Безусловно, до получения окончательного вердикта IBU и завершения внутреннего расследования СБР даже и не заикнётся об обращении в Высший спортивный суд в Лозанне (СAS), но в конечном итоге выбор сделать придётся. Нельзя не обратить внимания на то, что в истории российского спорта в лозаннском суде ещё ни разу не удавалось добиться полного оправдания наших спортсменов по обвинениям в употреблении допинга, более того, некоторые судебные тяжбы выходили для них лишь боком.
Разгром лыжниц
Трансляция женской эстафеты на Олимпиаде 2002 года до сих пор стоит в памяти у всех любителей лыжного спорта. Отстранение от старта непобедимой на тот момент сборной России из-за повышенного уровня гемоглобина Ларисы Лазутиной стало для всех шоком и вызвало очередной всплеск теории антироссийского заговора, активно подогреваемой российскими СМИ. Победа нашей прославленной лыжницы в марафоне спустя несколько дней была воспринята как возмездие и торжество справедливости, однако и она не стала точкой в этой истории. Буквально через пару дней в пробах Лазутиной и Ольги Даниловой, а также испанского немца Йохана Мюллега, выигравшего сразу три гонки, был найден дарбипоэтин. Причём вскоре выяснилось, что у Лазутиной была ещё одна положительная проба в декабре 2001 года, но об этом факте российская пресса предпочла умолчать. Причём МОК поначалу не стал забирать награды пойманных на допинге спортсменов, завоёванные до последнего олимпийского старта, однако наша сторона предпочла бороться за полное оправдание в СAS.

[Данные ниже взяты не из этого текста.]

/-! ### The twelve requests between operations (R106, R135) -/

/-- Each of the twelve instructions issues the request of its own words (R104). -/
theorem exec_issues {i : Instr} (hi : isSequencerRequest i = true) :
    (∃ r v f, encode i = .rb (Request.write r v).word ∧ ∀ s, exec i s = State.issueWrite r v f s) ∨
    (∃ r f, encode i = .rb (Request.read r).word ∧ ∀ s, exec i s = State.issueRead r f s) := by
  cases i with
  | rdIrqraw => exact .inr ⟨.irqStatusRaw, _, rfl, fun _ => by rw [exec, execRdIrqraw]⟩
  | rdSyss => exact .inr ⟨.resetStatus, _, rfl, fun _ => by rw [exec, execRdSyss]⟩
  | srst => exact .inl ⟨.softReset, srstCmd, _, rfl, fun _ => by rw [exec, execSrst]⟩
  | clrXrdy => exact .inl ⟨.irqStatusRaw, xrdyClr, _, rfl, fun _ => by rw [exec, execClrXrdy]⟩
  | wrBuf => exact .inl ⟨.fifoBuffer, fifoCfg, _, rfl, fun _ => by rw [exec, execWrBuf]⟩
  | wrCnt n => exact .inl ⟨.byteCount, zext32 n, _, rfl, fun _ => by rw [exec, execWrCnt]⟩
  | wrData b => exact .inl ⟨.data, zext32 b, _, rfl, fun _ => by rw [exec, execWrData]⟩
  | wrCon en => exact .inl ⟨.control, armWord en, _, rfl, fun _ => by rw [exec, execWrCon]⟩
  | wrSa a => exact .inl ⟨.slaveAddr, zext32 a, _, rfl, fun _ => by rw [exec, execWrSa]⟩
  | wrPsc v => exact .inl ⟨.prescale, v, _, rfl, fun _ => by rw [exec, execWrPsc]⟩
  | wrScll v => exact .inl ⟨.clockLow, v, _, rfl, fun _ => by rw [exec, execWrScll]⟩
  | wrSclh v => exact .inl ⟨.clockHigh, v, _, rfl, fun _ => by rw [exec, execWrSclh]⟩
  | regwr | cfgbus | xfer | runtable | read | write | modify => cases hi

theorem exec_read_idle {s : State} (r : CtrlReg) (ho : s.op = .none) :
    exec (.read r.offset) s = .next (s.regRead r) :=
  (State.atOffset_mapped _).trans (State.primitive_idle _ ho)

/-- At idle an instruction with a request's words is the primitive of that request (log 12). -/
theorem exec_eq_primitive_idle {s : State} {i : Instr} (q : Request) (ho : s.op = .none) (he : encode i = .rb q.word) :
    exec i s = exec q.primitive s := by
  cases hi : isSequencerRequest i with
  | false => rw [q.eq_primitive he hi]
  | true =>
    rcases exec_issues hi with ⟨r, v, f, he', hx⟩ | ⟨r, f, he', hx⟩
    · obtain rfl : q = .write r v := Request.word_inj (Encoded.rb.inj (he.symm.trans he'))
      rw [hx, State.issueWrite_idle r v f ho]
      exact (exec_write_idle r v ho).symm
    · obtain rfl : q = .read r := Request.word_inj (Encoded.rb.inj (he.symm.trans he'))
      rw [hx, State.issueRead_idle r f ho]
      exact (exec_read_idle r ho).symm

/-- Settles O33: a decoded instruction is encoded as the request it was decoded from. -/
theorem idleRequestIsThePrimitive : Obligations.IdleRequestIsThePrimitive := by
  intro s r ho
  exact ⟨fun v => exec_eq_primitive_idle (.write r v) ho (encode_decodeWrite r.offset v),
    exec_eq_primitive_idle (.read r) ho (encode_decodeRead r.offset)⟩

/-! ### The three writes of CFGBUS (R142 to R145) -/

/-- Settles O22: each write is the request SEQ emits at its position. -/
theorem configurationWrites : Obligations.ConfigurationWrites := by
  intro s ho
  have hrequest := State.request_config ho
  refine ⟨fun hc => ?_, fun hc => ?_, fun hc => ?_⟩
  · have hr : s.request = some (.write .prescale s.cfg.psc) := by simp [hrequest, State.configRequest, hc]
    exact ⟨{ s.regWrite .prescale s.cfg.psc with cs := 1 },
      by rw [exec, execWrPsc, State.issueWrite_emitted _ hr], rfl⟩
  · have hr : s.request = some (.write .clockLow s.cfg.scll) := by simp [hrequest, State.configRequest, hc]
    exact ⟨{ s.regWrite .clockLow s.cfg.scll with cs := 2 },
      by rw [exec, execWrScll, State.issueWrite_emitted _ hr], rfl⟩
  · have hr : s.request = some (.write .clockHigh s.cfg.sclh) := by simp [hrequest, State.configRequest, hc]
    exact ⟨State.configDone { s.regWrite .clockHigh s.cfg.sclh with cs := 3 },
      by rw [exec, execWrSclh, State.issueWrite_emitted _ hr], rfl⟩

/-! ### The check of a trace (R115) -/

/-- Offset by offset, the check asks for the data that the row there asks for. -/
theorem Event.isViolation_write (off : Byte) (v : Word) : (Event.write off v).isViolation = !hasWriteRow off v := by
  rw [Bool.eq_iff_iff]
  simp only [Event.isViolation]
  split_ifs <;> simp_all [hasWriteRow, and_three_eq_three_iff_mod, and_assoc]

theorem Event.isViolation_read (off : Byte) (answer : Word) :
    (Event.read off answer).isViolation = !(off == 0x24 || off == 0x90) := by
  rw [Bool.eq_iff_iff]
  simp [Event.isViolation]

Для этого был приглашён известный адвокат Анатолий Кучерена, строивший защиту на попытках обосновать ошибочность и противоправность применённой методики тестирования на дарбипоэтин. Однако международный суд счёл аргументы российской стороны недостаточными и признал наличие у лаборатории сертификата ВАДА для тестирования на ЭПО достаточным и для проведения анализа на дарбипоэтин. Более того, спортсменки были лишены всех завоёванных в Солт-Лейк-Сити наград, а заодно пострадал и смирившийся с первоначальным мягким вердиктом Йохан Мюллег. Ситуация очень напоминает нынешнее «дело биатлонистов» тем, что впервые тесты на Кубке мира проводились не в соревновательный день, что противоречит действовавшему на тот момент законодательству ВАДА, и тем, что обнаруженный препарат отличается от классического варианта эритропоэтина. Это дело стало первым крупным судебным процессом по делам допинга и примером того, как первоначальный приговор может быть ужесточён по итогам слушаний.
Полупоражение гимнасток
В 2001 году на Играх доброй воли в пробах российских гимнасток Алины Кабаевой и Ирины Чащиной был найден фуросемид, относящийся к классу диуретиков, которые фигуристы, гимнасты и прыгуны нередко используют, чтобы удержать вес. Поначалу наличие запрещённого препарата наша сторона объясняла употреблением пищевых добавок, которые якобы содержали фуросемид. Однако анализы антидопинговых лабораторий Кёльна и Монреаля показали отсутствие фуросемида в указанном препарате, что повлекло дисквалификацию наших спортсменок.
Летом прошлого года прогремела самая мощная «бомба» накануне Олимпиады: семь россиянок обвинили в подмене допинг-проб. Трудно представить, как спортсменки могли осуществить подмену проб без сговора с допинговыми офицерами, однако вопрос вины последних даже не рассматривается, более того, ВАДА отказывается называть их имена.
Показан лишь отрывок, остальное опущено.